Hermes Agent v0.6.0 (v2026.3.30)

30 Mar 15:30
v2026.3.30
e08778f

Choose a tag to compare

Hermes Agent v0.6.0 (v2026.3.30)

Release Date: March 30, 2026

The multi-instance release — Profiles for running isolated agent instances, MCP server mode, Docker container, fallback provider chains, two new messaging platforms (Feishu/Lark and WeCom), Telegram webhook mode, Slack multi-workspace OAuth, 95 PRs and 16 resolved issues in 2 days.


✨ Highlights

  • Profiles — Multi-Instance Hermes — Run multiple isolated Hermes instances from the same installation.
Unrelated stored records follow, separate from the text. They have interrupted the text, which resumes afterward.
-- ==== Sys2Proof/Machine/Stack.lean ====
section
/-! DEFINITION. The stack instructions (`43_stack.md`). Statements run in the order written and each sees the register
writes before it, which shows when the operand is register 7 (R112; D11, log 12). -/

namespace Sys2Proof.Machine

/-- `SP <- (SP - 1) mod 256`; the wrap at 0x00 is silent (`10_state.md` R13; D5, log 10). -/
def State.decSp (s : State) : State := s.setSp (s.sp - 1)

/-- `SP <- (SP + 1) mod 256`; the wrap at 0xFF is silent (`10_state.md` R13; D5, log 10). -/
def State.incSp (s : State) : State := s.setSp (s.sp + 1)

/-- PUSH ra (`43_stack.md` R110): the index check, the decrement, the store of `x[a]` read after it at the new SP. -/
def execPush (a : Byte) (s : State) : Host.Outcome State Fault Refusal :=
  commit s do
    let r ← checkReg a
    let s₁ := s.decSp
    let s₂ ← memWrite s₁ s₁.sp.toNat (s₁.x r)
    .ok (s₂.advance 2)

/-- POP ra (`43_stack.md` R111): the index check, the load from the old SP, the increment of what `x[7]` then is. -/
def execPop (a : Byte) (s : State) : Host.Outcome State Fault Refusal :=
  commit s do
    let r ← checkReg a
    let v ← memRead s s.sp.toNat
    let s₁ := (s.setX r v).incSp
    .ok (s₁.advance 2)

end Sys2Proof.Machine
end

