/-- Printing a value and advancing changes OUT and PC, and nothing else. -/
theorem emit_advance_frame (s : State) (v : Byte) (n : Nat) :
    ((s.emit v).advance n).out = s.out ++ [v] ∧ ((s.emit v).advance n).pc = s.pc + BitVec.ofNat 9 n ∧
      SameRegsBut s ((s.emit v).advance n) [] ∧ ((s.emit v).advance n).equal = s.equal ∧
      SameCellsBut s ((s.emit v).advance n) [] ∧ SameRunErr s ((s.emit v).advance n) :=
  ⟨rfl, rfl, fun _ _ => rfl, rfl, fun _ _ => rfl, ⟨rfl, rfl⟩⟩

/-- Settles O14: the immediate is the one register write, and only the register's index is checked. -/
theorem ldiLoadsTheImmediate : Obligations.LdiLoadsTheImmediate := by
  refine fun a imm => ⟨encodedAs_encode (.ldi a imm), fun s =>
    ⟨fun ha => ⟨_, exec_ldi s imm ha, ?_, setX_advance_frame ..⟩, exec_ldi_bad s imm⟩⟩
  rw [State.advance_x, State.x_setX_self]

/-- Settles O15: a valid register's value is emitted, and a bad index is met before anything is. -/
theorem prnAppendsTheRegister : Obligations.PrnAppendsTheRegister := fun a =>
  ⟨encodedAs_encode (.prn a), fun s => ⟨fun ha => ⟨_, exec_prn s ha, emit_advance_frame ..⟩, exec_prn_bad s⟩⟩

end Sys2Proof.Machine
end

section
/-! Compare and branch (`45_compare_branch.md`). -/

namespace Sys2Proof.Machine

/-- What CMP writes says whether the two bytes are the same (`45_compare_branch.md` R130). -/
theorem equalOf_eq_true_iff {p q : Byte} : equalOf p q = true ↔ p = q := beq_iff_eq

/-- Writing the flag and advancing changes PC and the flag, and nothing else. -/
theorem setEqual_advance_frame (s : State) (e : Bool) (n : Nat) :
    ((s.setEqual e).advance n).pc = s.pc + BitVec.ofNat 9 n ∧ SameRegsBut s ((s.setEqual e).advance n) [] ∧
      SameCellsBut s ((s.setEqual e).advance n) [] ∧ SameRunErr s ((s.setEqual e).advance n) ∧
      ((s.setEqual e).advance n).out = s.out :=
  ⟨rfl, fun _ _ => rfl, fun _ _ => rfl, ⟨rfl, rfl⟩, rfl⟩

/-- A jump leaves PC at the target's own value: the wider word loses no bit of it (`45_compare_branch.md` R134). -/
theorem State.jump_pc_toNat (s : State) (v : Byte) : (s.jump v).pc.toNat = v.toNat :=
  BitVec.toNat_setWidth_of_le (by decide)

/-- A jump changes PC, and nothing else. -/
theorem jump_frame (s : State) (v : Byte) :
    SameRegsBut s (s.jump v) [] ∧ SameCellsBut s (s.jump v) [] ∧ (s.jump v).equal = s.equal ∧
      SameRunErr s (s.jump v) ∧ (s.jump v).out = s.out :=
  ⟨fun _ _ => rfl, fun _ _ => rfl, rfl, ⟨rfl, rfl⟩, rfl⟩

/-- Settles O20: the flag's new value is the comparison of the two registers, and a bad index is met before the write. -/
theorem cmpSetsTheFlagToEquality : Obligations.CmpSetsTheFlagToEquality := fun a b =>
  ⟨encodedAs_encode (.cmp a b), fun s =>
    ⟨fun ha hb => ⟨_, exec_cmp s ha hb, equalOf_eq_true_iff, setEqual_advance_frame ..⟩, exec_cmp_bad_a s b,
      exec_cmp_bad_b s⟩⟩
Each profile gets its own config, memory, sessions, skills, and gateway service. Create with hermes profile create, switch with hermes -p <name>, export/import for sharing. Full token-lock isolation prevents two profiles from using the same bot credential. (#3681)

  • MCP Server Mode — Expose Hermes conversations and sessions to any MCP-compatible client (Claude Desktop, Cursor, VS Code, etc.) via hermes mcp serve. Browse conversations, read messages, search across sessions, and manage attachments — all through the Model Context Protocol. Supports both stdio and Streamable HTTP transports. (#3795)

  • Docker Container — Official Dockerfile for running Hermes Agent in a container. Supports both CLI and gateway modes with volume-mounted config. (#3668, closes #850)

  • Ordered Fallback Provider Chain — Configure multiple inference providers with automatic failover. When your primary provider returns errors or is unreachable, Hermes automatically tries the next provider in the chain. Configure via fallback_providers in config.yaml. (#3813, closes #1734)

  • Feishu/Lark Platform Support — Full gateway adapter for Feishu (飞书) and Lark with event subscriptions, message cards, group chat, image/file attachments, and interactive card callbacks. (#3799, #3817, closes #1788)

  • WeCom (Enterprise WeChat) Platform Support — New gateway adapter for WeCom (企业微信) with text/image/voice messages, group chats, and callback verification. (#3847)

  • Slack Multi-Workspace OAuth — Connect a single Hermes gateway to multiple Slack workspaces via OAuth token file. Each workspace gets its own bot token, resolved dynamically per incoming event. (#3903)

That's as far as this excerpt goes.